_WHAT YOU HAVE TO DO_.
The line with "(readBack : Bool)", the line with "cons q rest =>", and all lines between them in the material below: return these exactly, and no others.
Content starts
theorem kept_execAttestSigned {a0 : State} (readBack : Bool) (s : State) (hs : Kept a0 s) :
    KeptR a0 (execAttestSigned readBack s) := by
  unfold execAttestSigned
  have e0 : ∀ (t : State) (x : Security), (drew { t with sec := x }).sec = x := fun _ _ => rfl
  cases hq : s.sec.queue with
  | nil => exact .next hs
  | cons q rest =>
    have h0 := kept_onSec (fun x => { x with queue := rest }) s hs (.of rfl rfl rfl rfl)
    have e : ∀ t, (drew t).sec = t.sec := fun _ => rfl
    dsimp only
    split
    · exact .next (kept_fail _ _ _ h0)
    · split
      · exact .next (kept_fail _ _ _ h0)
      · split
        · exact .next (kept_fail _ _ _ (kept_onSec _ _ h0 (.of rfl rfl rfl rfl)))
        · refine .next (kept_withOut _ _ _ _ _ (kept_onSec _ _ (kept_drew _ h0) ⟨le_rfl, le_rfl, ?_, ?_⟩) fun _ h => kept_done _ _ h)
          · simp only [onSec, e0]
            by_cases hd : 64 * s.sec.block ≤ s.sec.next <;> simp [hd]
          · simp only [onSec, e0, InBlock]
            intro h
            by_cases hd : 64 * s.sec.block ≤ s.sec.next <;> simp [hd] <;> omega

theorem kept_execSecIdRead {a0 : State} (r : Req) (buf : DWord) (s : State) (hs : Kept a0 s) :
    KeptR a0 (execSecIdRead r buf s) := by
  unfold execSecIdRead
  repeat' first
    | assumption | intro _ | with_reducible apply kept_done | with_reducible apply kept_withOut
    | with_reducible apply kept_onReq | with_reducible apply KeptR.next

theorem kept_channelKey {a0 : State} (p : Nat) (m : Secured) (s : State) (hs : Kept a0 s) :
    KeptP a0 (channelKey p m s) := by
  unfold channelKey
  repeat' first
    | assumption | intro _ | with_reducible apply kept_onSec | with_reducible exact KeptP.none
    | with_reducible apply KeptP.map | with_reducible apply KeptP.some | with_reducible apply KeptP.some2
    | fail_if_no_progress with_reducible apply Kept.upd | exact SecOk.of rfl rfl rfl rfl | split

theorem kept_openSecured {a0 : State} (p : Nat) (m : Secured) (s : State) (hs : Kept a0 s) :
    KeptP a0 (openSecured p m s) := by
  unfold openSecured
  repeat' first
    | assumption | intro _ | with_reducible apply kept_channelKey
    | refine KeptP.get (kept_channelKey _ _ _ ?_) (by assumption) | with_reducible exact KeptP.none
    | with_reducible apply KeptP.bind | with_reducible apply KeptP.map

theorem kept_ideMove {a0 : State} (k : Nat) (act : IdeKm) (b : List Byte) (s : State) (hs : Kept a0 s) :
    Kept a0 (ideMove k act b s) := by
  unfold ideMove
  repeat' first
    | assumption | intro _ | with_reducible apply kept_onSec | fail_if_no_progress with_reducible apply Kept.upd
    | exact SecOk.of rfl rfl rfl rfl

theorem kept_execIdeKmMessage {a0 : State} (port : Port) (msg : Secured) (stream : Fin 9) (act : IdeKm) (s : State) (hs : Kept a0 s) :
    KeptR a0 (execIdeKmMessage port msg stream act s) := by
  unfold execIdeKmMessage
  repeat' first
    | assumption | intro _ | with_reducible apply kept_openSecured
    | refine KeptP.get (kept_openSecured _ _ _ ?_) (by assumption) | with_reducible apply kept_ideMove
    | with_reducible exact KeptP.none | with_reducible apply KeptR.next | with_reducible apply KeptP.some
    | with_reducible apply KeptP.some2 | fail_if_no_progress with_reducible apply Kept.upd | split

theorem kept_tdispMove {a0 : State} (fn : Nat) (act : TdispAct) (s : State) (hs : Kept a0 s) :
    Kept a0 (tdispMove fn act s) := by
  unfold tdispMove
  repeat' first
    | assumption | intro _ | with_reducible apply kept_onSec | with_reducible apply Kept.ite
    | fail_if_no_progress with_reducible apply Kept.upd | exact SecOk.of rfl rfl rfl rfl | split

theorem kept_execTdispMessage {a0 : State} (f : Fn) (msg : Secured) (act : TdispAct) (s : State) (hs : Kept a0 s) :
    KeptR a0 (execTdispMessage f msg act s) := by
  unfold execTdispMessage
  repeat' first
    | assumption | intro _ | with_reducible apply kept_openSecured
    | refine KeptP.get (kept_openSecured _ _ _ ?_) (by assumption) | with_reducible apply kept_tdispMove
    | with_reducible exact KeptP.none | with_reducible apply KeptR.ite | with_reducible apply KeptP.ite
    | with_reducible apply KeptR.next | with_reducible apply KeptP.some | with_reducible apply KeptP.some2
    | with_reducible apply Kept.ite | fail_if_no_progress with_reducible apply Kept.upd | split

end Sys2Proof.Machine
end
Content ends
Content starts
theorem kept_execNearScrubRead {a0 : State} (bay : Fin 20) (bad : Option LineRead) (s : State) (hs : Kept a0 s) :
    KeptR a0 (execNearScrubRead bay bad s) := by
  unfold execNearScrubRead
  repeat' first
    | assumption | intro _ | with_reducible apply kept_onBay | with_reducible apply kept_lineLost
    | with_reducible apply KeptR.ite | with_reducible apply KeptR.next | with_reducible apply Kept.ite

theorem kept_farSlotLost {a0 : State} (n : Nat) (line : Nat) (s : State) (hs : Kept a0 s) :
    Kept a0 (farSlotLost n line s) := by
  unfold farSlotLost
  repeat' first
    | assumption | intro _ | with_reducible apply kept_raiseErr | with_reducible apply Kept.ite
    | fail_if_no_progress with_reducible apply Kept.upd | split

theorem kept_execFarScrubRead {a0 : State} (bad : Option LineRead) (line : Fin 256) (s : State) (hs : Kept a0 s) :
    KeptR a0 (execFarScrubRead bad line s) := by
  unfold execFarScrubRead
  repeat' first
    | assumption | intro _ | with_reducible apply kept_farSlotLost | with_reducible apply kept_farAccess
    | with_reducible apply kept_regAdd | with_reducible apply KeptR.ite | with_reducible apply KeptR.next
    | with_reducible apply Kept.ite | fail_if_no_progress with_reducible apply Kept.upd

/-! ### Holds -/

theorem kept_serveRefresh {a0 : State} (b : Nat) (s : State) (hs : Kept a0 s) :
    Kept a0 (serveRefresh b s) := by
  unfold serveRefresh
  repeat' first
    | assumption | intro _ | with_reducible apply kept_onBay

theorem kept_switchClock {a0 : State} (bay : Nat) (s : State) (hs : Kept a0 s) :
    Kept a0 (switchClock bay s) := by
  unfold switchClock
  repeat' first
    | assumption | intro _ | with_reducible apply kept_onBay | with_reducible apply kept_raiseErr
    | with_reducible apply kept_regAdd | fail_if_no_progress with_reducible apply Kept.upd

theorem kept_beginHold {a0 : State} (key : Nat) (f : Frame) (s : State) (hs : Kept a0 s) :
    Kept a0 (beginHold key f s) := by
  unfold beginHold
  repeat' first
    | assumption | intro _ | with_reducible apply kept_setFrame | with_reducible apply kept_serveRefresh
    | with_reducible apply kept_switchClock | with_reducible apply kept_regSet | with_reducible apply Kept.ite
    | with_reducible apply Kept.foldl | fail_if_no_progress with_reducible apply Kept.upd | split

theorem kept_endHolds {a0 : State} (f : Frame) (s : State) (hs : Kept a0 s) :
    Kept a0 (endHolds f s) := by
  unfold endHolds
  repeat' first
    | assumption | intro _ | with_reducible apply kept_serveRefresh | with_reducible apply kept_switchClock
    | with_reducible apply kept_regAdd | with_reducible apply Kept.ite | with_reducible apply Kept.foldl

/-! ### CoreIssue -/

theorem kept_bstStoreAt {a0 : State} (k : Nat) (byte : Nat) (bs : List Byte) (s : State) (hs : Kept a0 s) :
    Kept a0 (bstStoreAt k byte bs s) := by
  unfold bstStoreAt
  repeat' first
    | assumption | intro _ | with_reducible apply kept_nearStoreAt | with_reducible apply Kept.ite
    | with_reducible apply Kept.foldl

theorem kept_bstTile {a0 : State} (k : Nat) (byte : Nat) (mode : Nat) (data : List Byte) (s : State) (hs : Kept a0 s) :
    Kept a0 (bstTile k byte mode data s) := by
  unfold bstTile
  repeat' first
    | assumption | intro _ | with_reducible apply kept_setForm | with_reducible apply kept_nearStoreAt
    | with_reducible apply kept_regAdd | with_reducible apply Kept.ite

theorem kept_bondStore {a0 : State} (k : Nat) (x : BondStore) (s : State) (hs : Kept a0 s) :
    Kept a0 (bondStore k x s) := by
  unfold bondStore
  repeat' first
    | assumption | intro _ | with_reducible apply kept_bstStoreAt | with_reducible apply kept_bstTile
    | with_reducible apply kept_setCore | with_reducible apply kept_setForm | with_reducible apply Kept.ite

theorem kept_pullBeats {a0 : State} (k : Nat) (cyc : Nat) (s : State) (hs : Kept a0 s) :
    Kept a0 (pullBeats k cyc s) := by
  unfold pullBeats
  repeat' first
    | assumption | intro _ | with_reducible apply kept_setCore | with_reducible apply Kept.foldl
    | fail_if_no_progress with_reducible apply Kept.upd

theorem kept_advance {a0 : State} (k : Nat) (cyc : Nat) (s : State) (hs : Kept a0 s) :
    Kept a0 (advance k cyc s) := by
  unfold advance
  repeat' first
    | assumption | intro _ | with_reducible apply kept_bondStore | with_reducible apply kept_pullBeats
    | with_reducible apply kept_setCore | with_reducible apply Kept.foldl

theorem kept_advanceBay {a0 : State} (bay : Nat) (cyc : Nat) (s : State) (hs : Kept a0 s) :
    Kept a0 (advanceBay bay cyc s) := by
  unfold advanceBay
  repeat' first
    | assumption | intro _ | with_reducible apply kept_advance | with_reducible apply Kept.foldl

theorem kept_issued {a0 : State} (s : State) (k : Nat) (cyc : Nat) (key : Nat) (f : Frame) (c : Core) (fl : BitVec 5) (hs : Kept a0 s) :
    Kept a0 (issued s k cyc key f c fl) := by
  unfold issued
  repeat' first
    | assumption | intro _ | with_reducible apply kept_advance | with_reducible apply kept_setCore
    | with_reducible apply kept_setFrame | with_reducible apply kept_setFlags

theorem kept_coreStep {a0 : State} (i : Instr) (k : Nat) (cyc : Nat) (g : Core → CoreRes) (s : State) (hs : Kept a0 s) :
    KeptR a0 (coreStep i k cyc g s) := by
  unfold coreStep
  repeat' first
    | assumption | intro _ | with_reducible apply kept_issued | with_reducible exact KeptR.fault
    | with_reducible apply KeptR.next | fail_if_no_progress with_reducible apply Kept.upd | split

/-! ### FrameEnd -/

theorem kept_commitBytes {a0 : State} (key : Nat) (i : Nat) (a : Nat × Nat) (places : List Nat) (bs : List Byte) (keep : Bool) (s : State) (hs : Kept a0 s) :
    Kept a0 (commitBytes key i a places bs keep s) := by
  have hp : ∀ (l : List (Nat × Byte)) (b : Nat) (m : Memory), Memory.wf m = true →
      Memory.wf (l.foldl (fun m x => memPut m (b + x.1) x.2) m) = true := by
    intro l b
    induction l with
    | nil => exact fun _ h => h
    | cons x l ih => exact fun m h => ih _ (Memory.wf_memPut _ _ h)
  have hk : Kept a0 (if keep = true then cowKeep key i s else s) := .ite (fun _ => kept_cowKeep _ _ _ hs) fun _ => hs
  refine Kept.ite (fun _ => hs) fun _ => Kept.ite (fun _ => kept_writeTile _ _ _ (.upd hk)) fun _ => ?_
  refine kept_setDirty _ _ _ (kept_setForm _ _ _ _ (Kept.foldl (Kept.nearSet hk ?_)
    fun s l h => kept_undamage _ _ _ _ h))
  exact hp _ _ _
Content ends
_ANSWER SPACE_.
theorem kept_execAttestSigned {a0 : State} (readBack : Bool) (s : State) (hs : Kept a0 s) :
    KeptR a0 (execAttestSigned readBack s) := by
  unfold execAttestSigned
  have e0 : ∀ (t : State) (x : Security), (drew { t with sec := x }).sec = x := fun _ _ => rfl
  cases hq : s.sec.queue with
  | nil => exact .next hs
  | cons q rest =>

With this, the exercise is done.